Having reached a session high at 104.34 at 13:20 GMT, USD/JPY traded at 104.14 at 15:10 GMT, losing 0.14% for the day. Support was likely to be received at December 18th low, 102.64, while resistance was to be encountered at December 18th high, 104.36, also the pairs highest since October 2008.

The Federal Reserve announced a plan to reduce the pace of its monthly asset purchases to $75 billion from $85 billion, on its two-day policy meeting, concluded on Wednesday.

The announcement supported the greenback as the Fed stimulus program tended to devalue the US currency.

“Reflecting cumulative progress and an improved outlook for the job market, the committee decided today to modestly reduce the monthly pace at which it is adding to the longer-term securities on its balance sheet,” Bernanke said at a press conference in Washington after a meeting of the Federal Open Market Committee, cited by Bloomberg.

Fed Chairman Ben Bernanke announced that the central bank purchases will be divided between $40 billion in Treasuries and $35 billion in mortgage bonds starting from the beginning of 2014.

The Federal Reserve Bank decided also to keep its benchmark interest range unchanged at 0.00% to 0.25%. The central bank reassured that the benchmark rate will likely stay low, saying in its statement that “it likely will be appropriate to maintain the current target range for the federal funds rate well past the time that the unemployment rate declines below 6.5% percent, especially if projected inflation continues to run below the Committee’s 2% longer-run goal”.
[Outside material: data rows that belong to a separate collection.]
theorem Rounds.of_fields {q q' : List Call} {n m : Nat} (h : Rounds q n s) (presets : t.relay.presets = s.relay.presets)
    (stations : ∀ m, (t.station m).calls = (s.station m).calls) (queue : t.relay.queue = q')
    (arrivals : t.relay.arrivals = BitVec.ofNat 32 m) : Rounds q' m t := by
  refine ⟨fun p => ?_, fun m => (stations m).trans (h.stations m), queue, arrivals⟩
  rw [← h.presets p]
  simp only [State.preset, presets]

theorem Rounds.congr {q : List Call} {n : Nat} (h : Rounds q n s) (relay : t.relay = s.relay) : Rounds q n t :=
  h.of_fields (by rw [relay]) (fun m => by simp only [State.station, relay]) (by rw [relay, h.queue]) (by rw [relay, h.arrivals])

theorem RoundsOn.congr {a : Fin 16} {q : List Call} {n : Nat} (h : RoundsOn a q n s) (relay : t.relay = s.relay) :
    RoundsOn a q n t := by
  obtain ⟨rounds, x, active, named⟩ := h
  exact ⟨rounds.congr relay, x, by rw [relay, active], named⟩

/-! ## What each call makes of them -/

/-- The first call is activated. -/
theorem Rounds.activate {n : Nat} {p : Fin 16} (h : Rounds [] n s) (none : s.relay.active = none) (hp : p = 0 ∨ p = 1) :
    RoundsOn p [] (n + 1) (callRequest p .cue s).2 := by
  have source : (s.preset p).source.isNone = false := by
    rw [h.presets, roundPreset]
    split <;> rfl
  have lives : callLives p s = false := by simp [callLives, callActive, callPending, none, h.queue]
  have stations : resolve p (countArrival s) ≠ 0#32 := fun z => by
    have := (h.resolve_iff p).1 z
    subst this
    exact absurd hp (by decide)
  have leaves : (callRequest p .cue s).2 = advance 0#32 (roundCall p (n + 1) :: []) (countArrival s) := by
    rcases callRequest_spec p .cue s with ⟨h', -⟩ | ⟨-, -, ⟨-, e⟩ | ⟨a, active, -⟩⟩
    · simp [source, lives] at h'
    · rw [e, h.newCall_eq, h.queue]
    · rw [none] at active; cases active
  have picked : pickCall (countArrival s) [roundCall p (n + 1)] =
      (some ⟨roundCall p (n + 1), resolve p (countArrival s), 0, 0⟩, [], []) := by
    simp [pickCall, roundCall, stations]
  rw [leaves]
  refine ⟨h.of_fields ?_ (fun m => advance_calls ..) ?_ ?_, ⟨roundCall p (n + 1), resolve p (countArrival s), 0, 0⟩, ?_, rfl, ?_⟩
  · rw [advance_relay]; rfl
  · rw [advance_relay, picked]
  · rw [advance_relay]
    show s.relay.arrivals + 1#32 = _
    rw [h.arrivals, BitVec.ofNat_add]
  · rw [advance_relay, picked]
  · rcases hp with rfl | rfl <;> rfl

theorem RoundsOn.source {a : Fin 16} {q : List Call} {n : Nat} (h : RoundsOn a q n s) (p : Fin 16) :
    (s.preset p).source.isNone = false := by
  rw [h.1.presets, roundPreset]
  split <;> rfl

theorem RoundsOn.lives {a p : Fin 16} {q : List Call} {n : Nat} (h : RoundsOn a q n s) (other : p ≠ a)
    (idle : ∀ c ∈ q, c.preset ≠ p) : callLives p s = false := by
  obtain ⟨rounds, x, active, rfl, -⟩ := h
  simpa [callLives, callActive, callPending, active, rounds.queue, other.symm] using idle

/-- A call that is not URGENT joins the queue. -/
theorem RoundsOn.join {a p : Fin 16} {q : List Call} {n : Nat} (h : RoundsOn a q n s) (other : p ≠ a)
    (idle : ∀ c ∈ q, c.preset ≠ p) (calm : p ≠ 2) (room : q.length < 8) :
    RoundsOn a (enqueue (roundCall p (n + 1)) q) (n + 1) (callRequest p .cue s).2 := by
  have source := h.source p
  have lives := h.lives other idle
  obtain ⟨rounds, x, active, named, standard⟩ := h
  have priority : (s.preset p).priority ≠ .urgent := by
    rw [rounds.presets]
    simp only [roundPreset, calm, if_false]
    split <;> simp
  have joins : (callRequest p .cue s).2 =
      countArrival (s.modRelay (fun x => { x with queue := enqueue (roundCall p (n + 1)) x.queue })) := by
    have call := rounds.newCall_eq p
    simp only [newCall] at call
    have room' : s.relay.queue.length < Config.callPlaces := by rw [rounds.queue]; exact room
    simp only [callRequest, source, lives, active, call, priority, joinQueue, room', Bool.false_eq_true, if_false,
      false_and, if_true]
  rw [joins]
  refine ⟨rounds.of_fields rfl (fun _ => rfl) ?_ ?_, x, active, named, standard⟩
  · show enqueue _ s.relay.queue = _
    rw [rounds.queue]
  · show s.relay.arrivals + 1#32 = _
    rw [rounds.arrivals, BitVec.ofNat_add]

/-- The URGENT call preempts the active one, holds no station, and ends; the head of the queue takes over. -/
theorem RoundsOn.preempt {a : Fin 16} {c : Call} {q : List Call} {n : Nat} (h : RoundsOn a (c :: q) n s) (other : 2 ≠ a)
    (idle : ∀ d ∈ c :: q, d.preset ≠ 2) (standard : c.priority = .standard) :
    RoundsOn c.preset q (n + 1) (callRequest 2 .cue s).2 := by
  have source := h.source 2
  have lives := h.lives other idle
  obtain ⟨rounds, x, active, named, hx⟩ := h
  have urgent : (s.preset 2).priority = .urgent ∧ rank x.call.priority < rank .urgent := by
    rw [rounds.presets, hx]; decide
  have call := rounds.newCall_eq 2
  simp only [newCall, urgent] at call
  have leaves : (callRequest 2 .cue s).2 = advance x.stations (roundCall 2 (n + 1) :: c :: q)
      (raiseCallChange x.call.preset .preempted (countArrival s)) := by
    simp only [callRequest, source, lives, active, urgent, call, Bool.false_eq_true, if_false, if_true, and_self,
      rounds.queue]
  generalize hv : raiseCallChange x.call.preset .preempted (countArrival s) = v at leaves
  have rounds' : Rounds (c :: q) (n + 1) v := by
    subst hv
    refine rounds.of_fields rfl (fun _ => rfl) rounds.queue ?_
    show s.relay.arrivals + 1#32 = _
    rw [rounds.arrivals, BitVec.ofNat_add]
  have none : resolve 2 v = 0#32 := (rounds'.resolve_iff 2).2 rfl
  have some : resolve c.preset v ≠ 0#32 := fun z => idle c (by simp) ((rounds'.resolve_iff _).1 z)
  have picked : pickCall v (roundCall 2 (n + 1) :: c :: q) = (Option.some ⟨c, resolve c.preset v, 0, 0⟩, q, [2]) := by
    simp only [pickCall, roundCall, none, if_true, some, if_false]
  rw [leaves]
  refine ⟨rounds'.of_fields ?_ (fun m => advance_calls ..) ?_ ?_, ⟨c, resolve c.preset v, 0, 0⟩, ?_, rfl, standard⟩
  · rw [advance_relay]
  · rw [advance_relay, picked]
  · rw [advance_relay]; exact rounds'.arrivals
  · rw [advance_relay, picked]

/-! ## The cue -/

/-- A CALL of delay 0. -/
def callNow (p : Fin 16) : PendingAction := ⟨⟨0, .call p⟩, 0⟩

theorem skipAction_relay (k : Fin 8) (s : State) : (skipAction k s).relay = s.relay := rfl

/-- A call request that is turned away changes nothing (R123). -/
theorem callRequest_refused {p : Fin 16} {o : Origin} (h : (callRequest p o s).1.isAccepted = false) :
    (callRequest p o s).2 = s := by
  unfold callRequest at h ⊢
  split
  · rfl
  split
  · rfl
  rename_i source lives
  simp only [source, lives, if_false, Bool.false_eq_true] at h
  cases active : s.relay.active with
  | none => simp [active, CallReply.isAccepted] at h
  | some a =>
    simp only [active] at h ⊢
    split
    · rename_i urgent
      simp [urgent, CallReply.isAccepted] at h
    · rename_i calm
      simp only [calm, if_false] at h
      cases join : joinQueue ⟨p, o, s.relay.arrivals + 1#32, (s.preset p).priority⟩ s with
      | none => rfl
      | some x => simp [join, CallReply.isAccepted] at h

/-- A CALL leaves the calls that its request leaves (R88, R89). -/
theorem takeBy_callNow_relay (k : Fin 8) (p : Fin 16) (s : State) :
    (takeBy due k s (callNow p)).relay = (callRequest p .cue s).2.relay := by
  rw [takeBy, settleOthers_relay]
  show (execAction k false ⟨0, .call p⟩ s).relay = _
  show (actOn k false (.call p) s).relay = _
  cases accepted : (callRequest p .cue s).1.isAccepted with
  | true => simp only [actOn, accepted, if_true]
  | false => simp only [actOn, accepted, Bool.false_eq_true, if_false, skipAction_relay, callRequest_refused accepted]

/-- The calls of the presets in turn, each a CALL of delay 0 of slot 1. -/
def calls (l : List (Fin 16)) (s : State) : State := (l.map callNow).foldl (takeBy due 0) s

theorem calls_append (l m : List (Fin 16)) (s : State) : calls (l ++ m) s = calls m (calls l s) := by
  simp only [calls, List.map_append, List.foldl_append]

theorem calls_cons (p : Fin 16) (l : List (Fin 16)) (s : State) :
    calls (p :: l) s = calls l (takeBy due 0 s (callNow p)) := by
  simp only [calls, List.map_cons, List.foldl_cons]

theorem calls_nil (s : State) : calls [] s = s := by simp only [calls, List.map_nil, List.foldl_nil]

theorem RoundsOn.take {b p : Fin 16} {r : List Call} {m : Nat} (h : RoundsOn b r m (callRequest p .cue s).2) :
    RoundsOn b r m (takeBy due 0 s (callNow p)) :=
  h.congr (takeBy_callNow_relay 0 p s)

/-- The call that waits while the others come and go. -/
def waiting : Call := roundCall 3 2

/-- The call of preset 1 is active and that of preset 4 waits. -/
theorem Rounds.start (h : Rounds [] 0 s) (none : s.relay.active = none) : RoundsOn 0 [waiting] 2 (calls [0, 3] s) := by
  rw [calls_cons, calls_cons, calls_nil]
  exact ((h.activate none (.inl rfl)).take.join (p := 3) (by decide) (by simp) (by decide) (by decide)).take

/-- A call joins, the URGENT call ends the active one and itself, and the call that joined takes over. -/
theorem RoundsOn.swap {a b : Fin 16} {n : Nat} (h : RoundsOn a [waiting] n s) (ha : a = 0 ∨ a = 1) (hb : b = 0 ∨ b = 1)
    (other : b ≠ a) : RoundsOn b [waiting] (n + 2) (calls [b, 2] s) := by
  have urgent : 2 ≠ a := by rcases ha with rfl | rfl <;> decide
  have calm : b ≠ 2 := by rcases hb with rfl | rfl <;> decide
  have third : b ≠ 3 := by rcases hb with rfl | rfl <;> decide
  have standard : (roundCall b (n + 1)).priority = .standard := by rcases hb with rfl | rfl <;> rfl
  have first : enqueue (roundCall b (n + 1)) [waiting] = [roundCall b (n + 1), waiting] := by
    rcases hb with rfl | rfl <;> rfl
  have joined := (h.join other (by simpa [waiting, roundCall] using third.symm) calm (by decide)).take
  rw [first] at joined
  rw [calls_cons, calls_cons, calls_nil]
  exact (joined.preempt urgent (by simpa [waiting, roundCall] using calm) standard).take

/-- Four calls leave the active call and the queue as they stood. -/
theorem RoundsOn.round {n : Nat} (h : RoundsOn 0 [waiting] n s) : RoundsOn 0 [waiting] (n + 4) (calls [1, 2, 0, 2] s) := by
  have two := (h.swap (b := 1) (.inl rfl) (.inr rfl) (by decide)).swap (.inr rfl) (.inl rfl) (by decide)
  rwa [← calls_append] at two

theorem RoundsOn.rounds {n : Nat} (k : Nat) (h : RoundsOn 0 [waiting] n s) :
    RoundsOn 0 [waiting] (n + 4 * k) (calls (List.replicate k [1, 2, 0, 2]).flatten s) := by
  induction k generalizing n s with
  | zero => exact h
  | succ k ih =>
    rw [List.replicate_succ, List.flatten_cons, calls_append, Nat.mul_succ, Nat.add_comm (4 * k), ← Nat.add_assoc]
    exact ih h.round

/-- At last preset 1 joins before the call that waits, and preset 5 after it. -/
theorem RoundsOn.last {n : Nat} (h : RoundsOn 0 [waiting] n s) :
    RoundsOn 1 [roundCall 0 (n + 3), waiting, roundCall 4 (n + 4)] (n + 4) (calls [1, 2, 0, 4] s) := by
  have joined := ((h.swap (b := 1) (.inl rfl) (.inr rfl) (by decide)).join (p := 0) (by decide)
    (by simp [waiting, roundCall]) (by decide) (by decide)).take
  have first : enqueue (roundCall 0 (n + 2 + 1)) [waiting] = [roundCall 0 (n + 3), waiting] := rfl
  rw [first] at joined
  have ends : enqueue (roundCall 4 (n + 3 + 1)) [roundCall 0 (n + 3), waiting] =
    [roundCall 0 (n + 3), waiting, roundCall 4 (n + 4)] := rfl
  rw [show ([1, 2, 0, 4] : List (Fin 16)) = [1, 2] ++ [0, 4] from rfl, calls_append, calls_cons 0, calls_cons, calls_nil, ← ends]
  exact (joined.join (p := 4) (by decide) (by simp [waiting, roundCall]) (by decide) (by simp)).take

/-! ## The state -/

/-- The presets that the cue calls, in turn: 2^32 + 2 of them where `k` is 2^30 - 1. -/
def callOrder (k : Nat) : List (Fin 16) := [0, 3] ++ ((List.replicate k [1, 2, 0, 2]).flatten ++ [1, 2, 0, 4])

/-- The cue of these calls. -/
def roundCue (k : Nat) : Cue := ⟨1, [], none, (callOrder k).map (fun p => ⟨0, .call p⟩)⟩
The greenback was pressured after a report by the US Department of Labor revealed the number of people, who filed for unemployment benefits for the week ended December 14th, increased to 379 000 from 369 000 the previous week. Analysts projected that the jobless claims will lower to 332 000.

Yesterday, official data showed the number of building permits issues in the U.S. fell less-than-expected in November, remaining near the highest level since January 2008, while at the same time US housing starts rose at a faster-than-expected pace in November.

In a report the Census Bureau said that the number of building permits issued last month declined by 3.1% to a seasonally adjusted 1.01 million from 1.04 million units in the previous month. Analysts projected a 4.7% decline to 0.99 million units in November.

The report revealed that US housing starts rose by 22.7% in November, hitting a seasonally adjusted 1.1 million from October’s 0.89 million. Analysts’ forecast pointed an increase to 0.95 million.

Meanwhile, in a Financial times’ interview, BoJ Governor Haruhiko Kuroda said that the central bank will strive to keep ultra-easy monetary policy even beyond the time-frame of two years.

Japan is in a process of recovery after the 15-year period of deflation. Bank of Japan has been purchasing more than 7 trillion JPY (68.4 billion USD) of government bonds each month in its struggle to achieve 2% inflation in two years since April. There are growing concerns that BoJ will have to increase the scale of its asset-purchasing program in the coming year, which puts heavy pressure on the yen. BoJ started its two-day policy meeting today.

On Wednesday, the Japanese Ministry of Finance reported that the country’s trade deficit in November reached 1.35 trillion yen or ($13.1 billion) on a seasonally-adjusted basis, compared with the 1.2 trillion median analysts’ forecast. In October the trade deficit was downwardly revised from 1.09 trillion yen to 1.06 trillion yen. According to released data imports increased 21.1% from a year ago, while exports rose 18.4%.

“The yen will remain weak, the trade deficits are big enough to keep the currency from strengthening.”, said Daisuke Karakama, a Tokyo-based market economist at Mizuho Bank Ltd., cited by Bloomberg.